Vous avez confirmé cette position dans votre décision du 2 décembre 2004 (n°2004-506 DC du 2 décembre 2004) rendue à propos de la loi portant ratification de cette ordonnance du 17 juin 2004.

Il résulte de ce dialogue des juges que seul un motif d’intérêt général justifie de recourir à un tel procédé contractuel, soit donc sur la base de critères objectifs et rationnels préalablement définis au regard de la nature du projet.

Mais en l’espèce, les articles 2 et 19 bouleversent l’économie générale du régime des contrats de partenariat telle que résultant de vos décisions et de l’arrêt du Conseil d’Etat.

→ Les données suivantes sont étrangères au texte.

-- ==== Sys2Proof/Machine/Control.lean ====
section
/-! DEFINITION. The control commands NOP, SOFT_RESET, CONFIG and CLEAR (40_control). -/

namespace Sys2Proof.Machine

/-- NOP (40_control R180). -/
def execNop (s : State) : Host.Outcome State Fault Refusal := finish s

/-- SOFT_RESET (40_control R181, 70_reset R510): the reset values, then DONE = 1. -/
def execSoftReset (s : State) : Host.Outcome State Fault Refusal := finish (resetAll s)

/-- The validity of CONFIG's arguments (40_control R183). -/
def configValid (p : Params) (fs c cap g : Nat) : Bool :=
  decide (1 ≤ fs) && decide (fs ≤ p.fsMax) && decide (1 ≤ c) && decide (c ≤ p.maxCh) && decide (1 ≤ cap) && decide (cap ≤ p.dlyCapMax)
    && decide (g % 2 = 0) && decide (8 ≤ g) && decide (g ≤ p.gpsGMax)

/-- The state changes of a CONFIG that is accepted (40_control R184), before its warning. -/
def configured (fs c cap g : Nat) (s : State) : State :=
  { s with
    fs := fs
    nch := c
    dlycap := cap
    grain := g
    ringB := 8 * g
    dlyl := List.replicate s.inst.nDly (DelayBuf.empty cap)
    prer := List.replicate s.inst.maxCh (DelayBuf.empty s.inst.preCap)
    rev := s.rev.mapIdx fun ch r => if ch < c then revEmpty s.inst fs ch else r
    win := windowTable g
    gps := List.replicate s.inst.maxCh (gpsStart g (8 * g))
    cfg := true }

/-- CONFIG (40_control R184). -/
def execConfig (s : State) : Host.Outcome State Fault Refusal :=
  let fs := u32 s.larg.w0
  let c := u32 s.larg.w1
  let cap := u32 s.larg.w2
  let g := u32 s.larg.w3
  if s.cfg = true then refuse .sequence s
  else if configValid s.inst fs c cap g = false then refuse .badConfig s
  else finish (warnIf (anyLengthClamped s.inst fs c) .lenClamped (configured fs c cap g s))

/-- A delay buffer emptied (42_delay_buffer R263). -/
def emptied (d : DelayBuf) : DelayBuf := DelayBuf.empty d.cap

/-- Row 0 of 40_control R187: every delay line emptied, if CFG. -/
def clearDly (s : State) : State := if s.cfg then { s with dlyl := s.dlyl.map emptied } else s

/-- Row 1 of 40_control R187: every pre-delay ring emptied. -/
def clearPre (s : State) : State := { s with prer := s.prer.map emptied }

/-- The reverb of a channel emptied. -/
def revCleared (r : RevCh) : RevCh := ⟨r.combs.map fun cb => ⟨emptied cb.db, F32.zero⟩, r.aps.map emptied⟩

/-- Row 2 of 40_control R187: the reverb of every channel c < C emptied, if CFG. -/
def clearRev (s : State) : State :=
  if s.cfg then { s with rev := s.rev.mapIdx fun ch r => if ch < s.nch then revCleared r else r } else s

/-- Row 3 of 40_control R187: the pitch shifter of every channel at its start state, if CFG. -/
def clearGps (s : State) : State := if s.cfg then { s with gps := s.gps.map fun _ => gpsStart s.grain s.ringB } else s

/-- Row 4 of 40_control R187: the convolution rings of every channel emptied, if IRVALID. -/
def clearConv (s : State) : State := if s.irvalid then { s with conv := s.conv.map (ringsEmptied s.convH) } else s

/-- The rows of 40_control R187 that the mask selects, in increasing bit order (40_control R188). -/
def clearUnits (mask : BitVec 5) (s : State) : State :=
  let s := if mask.getLsbD 0 then clearDly s else s
  let s := if mask.getLsbD 1 then clearPre s else s
  let s := if mask.getLsbD 2 then clearRev s else s
  let s := if mask.getLsbD 3 then clearGps s else s
  if mask.getLsbD 4 then clearConv s else s

/-- CLEAR (40_control R188). -/
def execClear (mask : BitVec 5) (s : State) : Host.Outcome State Fault Refusal := finish (clearUnits mask s)

end Sys2Proof.Machine
end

III. En l’occurrence, il apparaît que le

3° du II de l’article 2 de l’ordonnance comme le

3° du II de l’article 1414-2 du code général des collectivités territoriales résultant respectivement des articles 2 et 19 de la loi critiquée, introduisent une option qui ne recouvre aucun motif d’intérêt général objectif et rationnel au sens de votre jurisprudence.

On doit s’interroger, en premier lieu, sur la notion d’insuffisances et difficultés observées dans la réalisation de projets comparables.

En quoi, ce critère répond-il à un motif d’intérêt général ?

La bonne gestion des deniers publics et la bonne marche des services publics ont, certes, tout à gagner à l’observation et aux évaluations comparatives, y compris avec les autres pays et collectivités locales. Pour autant, cet exercice ne saurait conduire à transformer l’intérêt général en une sorte de résultat de la casuistique théorisée au fil de l’eau.

En réalité et en second lieu, derrière cette formulation nouvelle se cache la véritable innovation du dispositif querellé qui consiste en l’introduction du bilan coûts-avantages comme critère de choix du contrat de partenariat en lieu et place du marché public ou de la délégation de service public.

Autrement dit, contrairement à ce que vous avez jugé et à ce que le Conseil d’Etat a confirmé, le contrat de partenariat vient sur le même plan que les autres formes de contrat de la commande publique et pourra, en quasiment toute circonstance dès lors que sera concerné un projet d’une certaine ampleur, être retenu hors la présence de tout motif d’intérêt général objectivement et rationnellement défini.

C’est bien un simple choix d’opportunité qu’introduit l’article attaqué.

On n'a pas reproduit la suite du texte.